-- Exercise input follows --

/-- Settles O19: the steps of the two states are the step of one state, the one without what the host cannot see. -/
theorem hostCannotSeeKeyMaterial : Obligations.HostCannotSeeKeyMaterial := by
  intro s t same moves
  have moves' : t.hostMoves ∨ ∃ ts, t.turns = .reset :: ts := by
    rwa [State.hostMoves, same.turns, same.busy] at moves
  apply sameOutcome_of_eraseOutcome_eq
  rw [← step_erase moves, sameVisible_iff_erase_eq.mp same, step_erase moves']

end Sys2Proof.Machine
end

section
/-! PROOFS. The statements of 70_reset_and_hazards.md: what a reset clears (R350) and the engine after it (R351). -/

namespace Sys2Proof.Machine

/-! ## Every piece of the engine's state at its reset value (R46) -/

/-- R46 speaks of the engine, not of the agents around it (log 13). -/
theorem State.atReset.outside {s : State} (h : s.atReset) (hostProg : List HostOp) (received : List ReadData)
    (hostStopped : Option Fault) (turns : List Turn) (draws : Nat) :
    State.atReset { s with
      hostProg := hostProg, received := received, hostStopped := hostStopped, turns := turns, draws := draws } :=
  ⟨h.kdsb0, h.kdsb1, h.state0, h.state1, h.keyed, h.ri, h.keyBlocks, h.chunk, h.buf, h.regs, h.flags, h.latches⟩

theorem atReset_resetWith (cfg : HwConfig) : (State.resetWith cfg).atReset where
  kdsb0 := kRead_kZero
  kdsb1 := kRead_kZero
  state0 := kRead_kZero
  state1 := kRead_kZero
  keyed := ⟨rfl, rfl⟩
  ri := rfl
  keyBlocks _ h := (List.not_mem_nil h).elim
  chunk _ h := (List.not_mem_nil h).elim
  buf _ := rfl
  regs := ⟨rfl, rfl, by simp [statusWord, State.resetWith, Bank.zero], irqenWord_eq _⟩
  flags := ⟨rfl, rfl, rfl, rfl, rfl, rfl⟩
  latches := ⟨rfl, rfl, rfl, rfl⟩

theorem atReset_resetEngine (s : State) : (resetEngine s).atReset := (atReset_resetWith s.cfg).outside ..

/-- Settles O8: a reset turn is `resetEngine`, whatever the engine was doing. -/
theorem resetClearsTheEngine : Obligations.ResetClearsTheEngine :=
  ⟨fun _ _ h => ⟨_, step_reset h, atReset_resetEngine _⟩, atReset_resetWith⟩

/-! ## Idle and ready (R351) -/

/-- Settles O9: the flags are those of R46, and the idle engine accepts the word (R311). -/
theorem afterResetIdleAndReady : Obligations.AfterResetIdleAndReady := by
  intro cfg w ts rest s
  obtain ⟨keyed0, keyed1⟩ := (atReset_resetWith cfg).keyed
  obtain ⟨-, -, status, -⟩ := (atReset_resetWith cfg).regs
  obtain ⟨busy, done, -⟩ := (atReset_resetWith cfg).flags
  have irq : s.irq = false := by rw [State.irq, done, Bool.and_false]
  have accepted := acceptanceOfACommandWord
    { s with turns := .host :: ts, hostProg := .access (.write 32 (cfg.engineBase + 0x000) w) :: rest }
    w ts rest ⟨rfl, rfl, rfl⟩ busy
  exact ⟨busy, done, irq, keyed0, keyed1, status, _, accepted, rfl, rfl, rfl, rfl⟩

end Sys2Proof.Machine
end
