-- ==== Sys2Proof/Machine/Operands.lean ====
section
/-! DEFINITION. Operand assembly: the formulas of 30_encoding.md R83. -/

namespace Sys2Proof.Machine

/-- The bit view at offset k: "1 if MemRead(wp + k, 1) > thr else 0", a strict signed comparison (42_slicer.md
R133). Derived on demand, never stored (10_state.md R35). -/
def bitAt (s : State) (k : Nat) : Bool := decide ((memRead s ((s.wp : Int) + k)).toInt > s.thr.toInt)

/-- The raw byte at bit offset b: the bit at the lowest offset is bit 7 (44_field_extractor.md R151). -/
def rawByte (s : State) (b : Nat) : Byte :=
  (List.range 8).foldl (fun x c => x ||| ((BitVec.ofBool (bitAt s (b + c))).setWidth 8 <<< (7 - c))) 0#8

/-- The 32-bit access address: four reversed raw bytes, the first one least significant (47_aa_filter_length.md
R185). -/
def accessAddress (s : State) : BitVec 32 :=
  (List.range 4).foldl
    (fun a i => a ||| ((rev (rawByte s (offAA + 8 * i))).setWidth 32 <<< (8 * i))) 0#32

/-- The payload length of a dewhitened second header byte: `rev(hdr[1]) & 0x3F` (47_aa_filter_length.md R190). -/
def lengthField (h : Byte) : BitVec 6 := (rev h &&& lenMask).setWidth 6

/-- The received CRC: `PKT[len+2] ++ PKT[len+3] ++ PKT[len+4]`, first byte most significant, not reversed
(48_crc24.md R204). -/
def receivedCrc (len : BitVec 6) (pkt : Vector Byte pktCap) : BitVec 24 :=
  have h : len.toNat < 64 := len.isLt
  have h2 : len.toNat + 2 < pktCap := by unfold pktCap; omega
  have h3 : len.toNat + 3 < pktCap := by unfold pktCap; omega
  have h4 : len.toNat + 4 < pktCap := by unfold pktCap; omega
  pkt[len.toNat + 2] ++ pkt[len.toNat + 3] ++ pkt[len.toNat + 4]

/-- The device address: `mac[k] = rev(PKT[7 - k])` (49_field_emitter.md R221). -/
def deviceAddress (pkt : Vector Byte pktCap) : Mac :=
  ⟨rev pkt[7], rev pkt[6], rev pkt[5], rev pkt[4], rev pkt[3], rev pkt[2]⟩

/-- The whitening seed: `rev(channel) | 0x02` (46_dewhitener.md R171). -/
def whitenSeed (ch : Byte) : BitVec 8 := rev ch ||| whitenSeedOr

/-- The record of one accepted packet: start marker, six data bytes, end marker (30_encoding.md R80,
49_field_emitter.md R223). -/
def record (p : Params) (m : Mac) : List TaggedByte :=
  [marker p.markStart, dataByte m.b0, dataByte m.b1, dataByte m.b2, dataByte m.b3, dataByte m.b4, dataByte m.b5,
   marker p.markEnd]

end Sys2Proof.Machine
end

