-- ==== Sys2Proof/Machine/Flags.lean ====
section
/-! DEFINITION. The four flags of 10_state.md R31: each "a pure function of state at the moment it is taken"; none
is stored. -/

namespace Sys2Proof.Machine

/-- `eligible`: `cd == 0`, taken before the decrement (41_ingest_cooldown.md R121). -/
def eligible (s : State) : Bool := s.cd == 0#5

/-- `pre_ok`: `trans == 8` (43_preamble.md R140). -/
def preOk (s : State) : Bool := s.trans == 8#4

/-- `aa_ok`: `aa == 0x8E89BED6` (47_aa_filter_length.md R186). -/
def aaOk (s : State) : Bool := s.aa == advAA

/-- `crc_ok`: `calc == rx` (48_crc24.md R205). -/
def crcOk (s : State) : Bool := s.calcCrc == s.rxCrc

/-- Adjacent bits of the preamble window that differ, counted in `trans` (43_preamble.md R140). -/
def transitions (s : State) : BitVec 4 :=
  (List.range preComparisons).foldl
    (fun t i => if bitAt s i != bitAt s (i + 1) then t + 1#4 else t) 0#4

end Sys2Proof.Machine
end

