-- ==== Sys2Proof/Machine/Step.lean ====
section
/-! DEFINITION. One step of the block: it takes the next word of the input port and executes it to completion
(40_commands_sequencer.md R100). -/

namespace Sys2Proof.Machine

/-- Execute what a word decodes to, on the state with the word taken. -/
def runDecoded (d : Decoded) (s : State) : Host.Outcome State Fault Refusal :=
  match d with
  | .ok i => exec i s
  | .reject e => ignoreWord e s

/-- One step: one command, "to completion, in the order the enclosing pipeline issues them" (R100). With nothing on
the port the block does nothing. Parameters below the spec's bound are refused (20_memory.md R53). -/
def step (s : State) : Host.Outcome State Fault Refusal :=
  if s.params.legal then
    match takeWord s with
    | none => idle s
    | some (w, t) => runDecoded (decode w) t
  else .refused .illegalParameters

/-- The state with a row's word at the head of the input port, where `step` takes its next word (log 6). -/
def State.withFetchWord (s : State) (nbits w : Nat) : State := placeWord (tablePortWord nbits w) s

end Sys2Proof.Machine
end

-- Exercise input concluded --

▶ _Task brief_
In the records above, the line with "theorem atReset_resetWith (cfg" marks the start and the line with "latches := ⟨rfl, rfl, rfl, rfl⟩" marks the end; copy that stretch exactly, both lines included, and nothing else.

▶ _Response to this task_
theorem atReset_resetWith (cfg : HwConfig) : (State.resetWith cfg).atReset where
  kdsb0 := kRead_kZero
  kdsb1 := kRead_kZero
  state0 := kRead_kZero
  state1 := kRead_kZero
  keyed := ⟨rfl, rfl⟩
  ri := rfl
  keyBlocks _ h := (List.not_mem_nil h).elim
  chunk _ h := (List.not_mem_nil h).elim
  buf _ := rfl
  regs := ⟨rfl, rfl, by simp [statusWord, State.resetWith, Bank.zero], irqenWord_eq _⟩
  flags := ⟨rfl, rfl, rfl, rfl, rfl, rfl⟩
  latches := ⟨rfl, rfl, rfl, rfl⟩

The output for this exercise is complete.